Items from a dataset:
··········
/-- 21 R293, R296, R297, R303: a class H trap escalates with cause 1, a class C trap with `%tvec` = 0 with cause 2, a trap in a handler
with cause 3, its own trap's record kept and the signal naming the trap it met (log entry 46), and a trap that finds 64 stack entries with cause 5, with no push. -/
def Obligations.TrapsEscalate : Prop :=
  (∀ (s : State) (c : Ctx) (w : Nat) (tr : Trap), s.ctx? = some c → tr.after = false → c.sp.handler = false → c.gr.halt = false → tr.code ∉ [18, 19, 20] →
    let t := s.raise c w tr
    (tr.code ∈ [3, 4, 17, 21] → ∃ r, Escalates s c t 1 none r ∧ Records c w tr r) ∧
    (tr.code ∉ [3, 4, 17, 21] → c.co.tvec = 0 → ∃ r, Escalates s c t 2 none r ∧ Records c w tr r) ∧
    (tr.code ∉ [3, 4, 17, 21] → c.co.tvec ≠ 0 → 64 ≤ c.gr.stack.length → ∃ r, Escalates s c t 5 none r ∧ Records c w tr r)) ∧
  ∀ (s : State) (c : Ctx) (w : Nat) (tr : Trap) (r : TrapRec), s.ctx? = some c → tr.after = false → c.sp.handler = true → c.gr.trap = some r →
    ∃ r', Records c w tr r' ∧ Escalates s c (s.raise c w tr) 3 (some r') { r with cause := 3, hcyc := c.gr.hcyc + (s.nowOf c.who.co - c.gr.hstart) }

/-- 05 R59, R60, 07 R116, 13 R358: the picked split, when it is ready, issues the word it stands at: the instruction that the word
decodes to is executed, with that split as the issuing one; a word that decodes to nothing traps ILLEGAL_INSTRUCTION, and one that
cannot be fetched takes the fault of its fetch. An event at the head of the agenda happens. The issue keeps the translation of its
fetch (13 R193), and every step the counts of how long a ready split has not issued (07 R116). Where the time of a step would pass the
end of a dirty byte's period (13 R182) or of a cell's 256 cycles (07 R117), what falls due happens instead. A step of the Loupe whose
group has gone sets STEPPED (23 R320). The agenda and the pick are the model's own (log entry 1). -/
def Obligations.StepRunsDecodedWord : Prop :=
  (∀ (s : State) (w : Who) (c : Ctx), s.agenda = [] → s.pick = some w → s.ready w = true → s.ctxOf w = some c →
    let u : State := { s with pick := none }
    let v : State := { s with pick := none, focus := some w }
    let issued (o : Host.Outcome State Fault Refusal) : Prop := step s = inTime s (starving u (some w) (stepped? u w o))
    (∀ x i, s.nextWord c = .word x → decode x = .ok i → issued (exec i (v.keepFetch c))) ∧
    (∀ x e, s.nextWord c = .word x → decode x = .error e → issued (.next ((v.keepFetch c).raise c (x % 2 ^ 32) { code := 1 }))) ∧
    (∀ x tr, s.nextWord c = .trap x tr → issued (.next ((v.keepFetch c).raise c x tr))) ∧
    ∀ e, s.nextWord c = .fault e → issued (.next (v.raise c 0 { code := e, addr := c.sp.pc.setWidth 64 }))) ∧
  (∀ (u t : State) (i : Option Who), ∃ n, starving u i (.next t) = .next { t with starve := n }) ∧
  (∀ (s : State) (c : Ctx), { s.keepFetch c with clusters := s.clusters, free := s.free } = s) ∧
  (∀ (s t : State), s.canonical = true → (∀ k, ∀ l ∈ (s.cluster k).lines, l.isDirty = true → t.time ≤ s.lineDue l) →
    (∀ n, (s.cell n).quiet = true ∨ t.time ≤ (s.cell n).llsAt + 256) → inTime s (.next t) = .next t) ∧
  (∀ (u t : State) (w : Who), (∀ g, t.group? w.co w.gi = some g → g.stepped = false) → (∀ g, u.group? w.co w.gi = some g → g.stepped = false) →
    stepped? u w (.next t) = .next t) ∧
  (∀ (u t : State) (w : Who) (c : Cohort) (k : Nat) (g : Group), t.canonical = true → t.group? w.co w.gi = none → u.cohort? w.co = some c →
    u.clusterOf c = some k → u.group? w.co w.gi = some g → g.stepped = true →
    ∃ v, stepped? u w (.next t) = .next v ∧ SetsReg t v (cluReg k 0x0488) (t.reg (cluReg k 0x0488) ||| 4)) ∧
  (∀ (s : State) (c : Ctx) (p : Phys), c.sp.codes = [] → c.h.rep = none → c.sp.landed = false → s.bad = [] → s.laneXlate c.co c.sp.pc.toNat .fetch = .ok p →
    s.nextWord c = .word (s.homeRead p.key 4)) ∧
  ∀ (s : State) (e : Instr) (rest : List Instr), s.agenda = e :: rest → e.isWord = false →
    let v : State := { s with agenda := rest }
    step s = inTime s (starving v none (exec e v))

/-- 05 R60: the word 0 is `iadd v0 <- v0, v0 when p0`, and it does not trap: it answers a next state in which the lanes of p0 hold
the doubled v0. -/
def Obligations.ZeroWord : Prop :=
  decode 0 = .ok (.iadd ⟨0, 0, 0, 0⟩) ∧
  ∀ (s : State) (c : Ctx), Ready s c false false true { s := true } [0] →
    ∃ t, exec (.iadd ⟨0, 0, 0, 0⟩) s = .next t ∧ Writes s c t
      (vecTo c 0 0 fun l => wrapSat c.h.sat ((c.gr.getV 0 l).toInt + (c.gr.getV 0 l).toInt)) (sameS c) (sameP c)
··········
• [Assigned task]:
Copy every record shown above, exactly and completely.

• [Written solution]:
/-- 21 R293, R296, R297, R303: a class H trap escalates with cause 1, a class C trap with `%tvec` = 0 with cause 2, a trap in a handler
with cause 3, its own trap's record kept and the signal naming the trap it met (log entry 46), and a trap that finds 64 stack entries with cause 5, with no push. -/
def Obligations.TrapsEscalate : Prop :=
  (∀ (s : State) (c : Ctx) (w : Nat) (tr : Trap), s.ctx? = some c → tr.after = false → c.sp.handler = false → c.gr.halt = false → tr.code ∉ [18, 19, 20] →
    let t := s.raise c w tr
    (tr.code ∈ [3, 4, 17, 21] → ∃ r, Escalates s c t 1 none r ∧ Records c w tr r) ∧
    (tr.code ∉ [3, 4, 17, 21] → c.co.tvec = 0 → ∃ r, Escalates s c t 2 none r ∧ Records c w tr r) ∧
    (tr.code ∉ [3, 4, 17, 21] → c.co.tvec ≠ 0 → 64 ≤ c.gr.stack.length → ∃ r, Escalates s c t 5 none r ∧ Records c w tr r)) ∧
  ∀ (s : State) (c : Ctx) (w : Nat) (tr : Trap) (r : TrapRec), s.ctx? = some c → tr.after = false → c.sp.handler = true → c.gr.trap = some r →
    ∃ r', Records c w tr r' ∧ Escalates s c (s.raise c w tr) 3 (some r') { r with cause := 3, hcyc := c.gr.hcyc + (s.nowOf c.who.co - c.gr.hstart) }

/-- 05 R59, R60, 07 R116, 13 R358: the picked split, when it is ready, issues the word it stands at: the instruction that the word
decodes to is executed, with that split as the issuing one; a word that decodes to nothing traps ILLEGAL_INSTRUCTION, and one that
cannot be fetched takes the fault of its fetch. An event at the head of the agenda happens. The issue keeps the translation of its
fetch (13 R193), and every step the counts of how long a ready split has not issued (07 R116). Where the time of a step would pass the
end of a dirty byte's period (13 R182) or of a cell's 256 cycles (07 R117), what falls due happens instead. A step of the Loupe whose
group has gone sets STEPPED (23 R320). The agenda and the pick are the model's own (log entry 1). -/
def Obligations.StepRunsDecodedWord : Prop :=
  (∀ (s : State) (w : Who) (c : Ctx), s.agenda = [] → s.pick = some w → s.ready w = true → s.ctxOf w = some c →
    let u : State := { s with pick := none }
    let v : State := { s with pick := none, focus := some w }
    let issued (o : Host.Outcome State Fault Refusal) : Prop := step s = inTime s (starving u (some w) (stepped? u w o))
    (∀ x i, s.nextWord c = .word x → decode x = .ok i → issued (exec i (v.keepFetch c))) ∧
    (∀ x e, s.nextWord c = .word x → decode x = .error e → issued (.next ((v.keepFetch c).raise c (x % 2 ^ 32) { code := 1 }))) ∧
    (∀ x tr, s.nextWord c = .trap x tr → issued (.next ((v.keepFetch c).raise c x tr))) ∧
    ∀ e, s.nextWord c = .fault e → issued (.next (v.raise c 0 { code := e, addr := c.sp.pc.setWidth 64 }))) ∧
  (∀ (u t : State) (i : Option Who), ∃ n, starving u i (.next t) = .next { t with starve := n }) ∧
  (∀ (s : State) (c : Ctx), { s.keepFetch c with clusters := s.clusters, free := s.free } = s) ∧
  (∀ (s t : State), s.canonical = true → (∀ k, ∀ l ∈ (s.cluster k).lines, l.isDirty = true → t.time ≤ s.lineDue l) →
    (∀ n, (s.cell n).quiet = true ∨ t.time ≤ (s.cell n).llsAt + 256) → inTime s (.next t) = .next t) ∧
  (∀ (u t : State) (w : Who), (∀ g, t.group? w.co w.gi = some g → g.stepped = false) → (∀ g, u.group? w.co w.gi = some g → g.stepped = false) →
    stepped? u w (.next t) = .next t) ∧
  (∀ (u t : State) (w : Who) (c : Cohort) (k : Nat) (g : Group), t.canonical = true → t.group? w.co w.gi = none → u.cohort? w.co = some c →
    u.clusterOf c = some k → u.group? w.co w.gi = some g → g.stepped = true →
    ∃ v, stepped? u w (.next t) = .next v ∧ SetsReg t v (cluReg k 0x0488) (t.reg (cluReg k 0x0488) ||| 4)) ∧
  (∀ (s : State) (c : Ctx) (p : Phys), c.sp.codes = [] → c.h.rep = none → c.sp.landed = false → s.bad = [] → s.laneXlate c.co c.sp.pc.toNat .fetch = .ok p →
    s.nextWord c = .word (s.homeRead p.key 4)) ∧
  ∀ (s : State) (e : Instr) (rest : List Instr), s.agenda = e :: rest → e.isWord = false →
    let v : State := { s with agenda := rest }
    step s = inTime s (starving v none (exec e v))

/-- 05 R60: the word 0 is `iadd v0 <- v0, v0 when p0`, and it does not trap: it answers a next state in which the lanes of p0 hold
the doubled v0. -/
def Obligations.ZeroWord : Prop :=
  decode 0 = .ok (.iadd ⟨0, 0, 0, 0⟩) ∧
  ∀ (s : State) (c : Ctx), Ready s c false false true { s := true } [0] →
    ∃ t, exec (.iadd ⟨0, 0, 0, 0⟩) s = .next t ∧ Writes s c t
      (vecTo c 0 0 fun l => wrapSat c.h.sat ((c.gr.getV 0 l).toInt + (c.gr.getV 0 l).toInt)) (sameS c) (sameP c)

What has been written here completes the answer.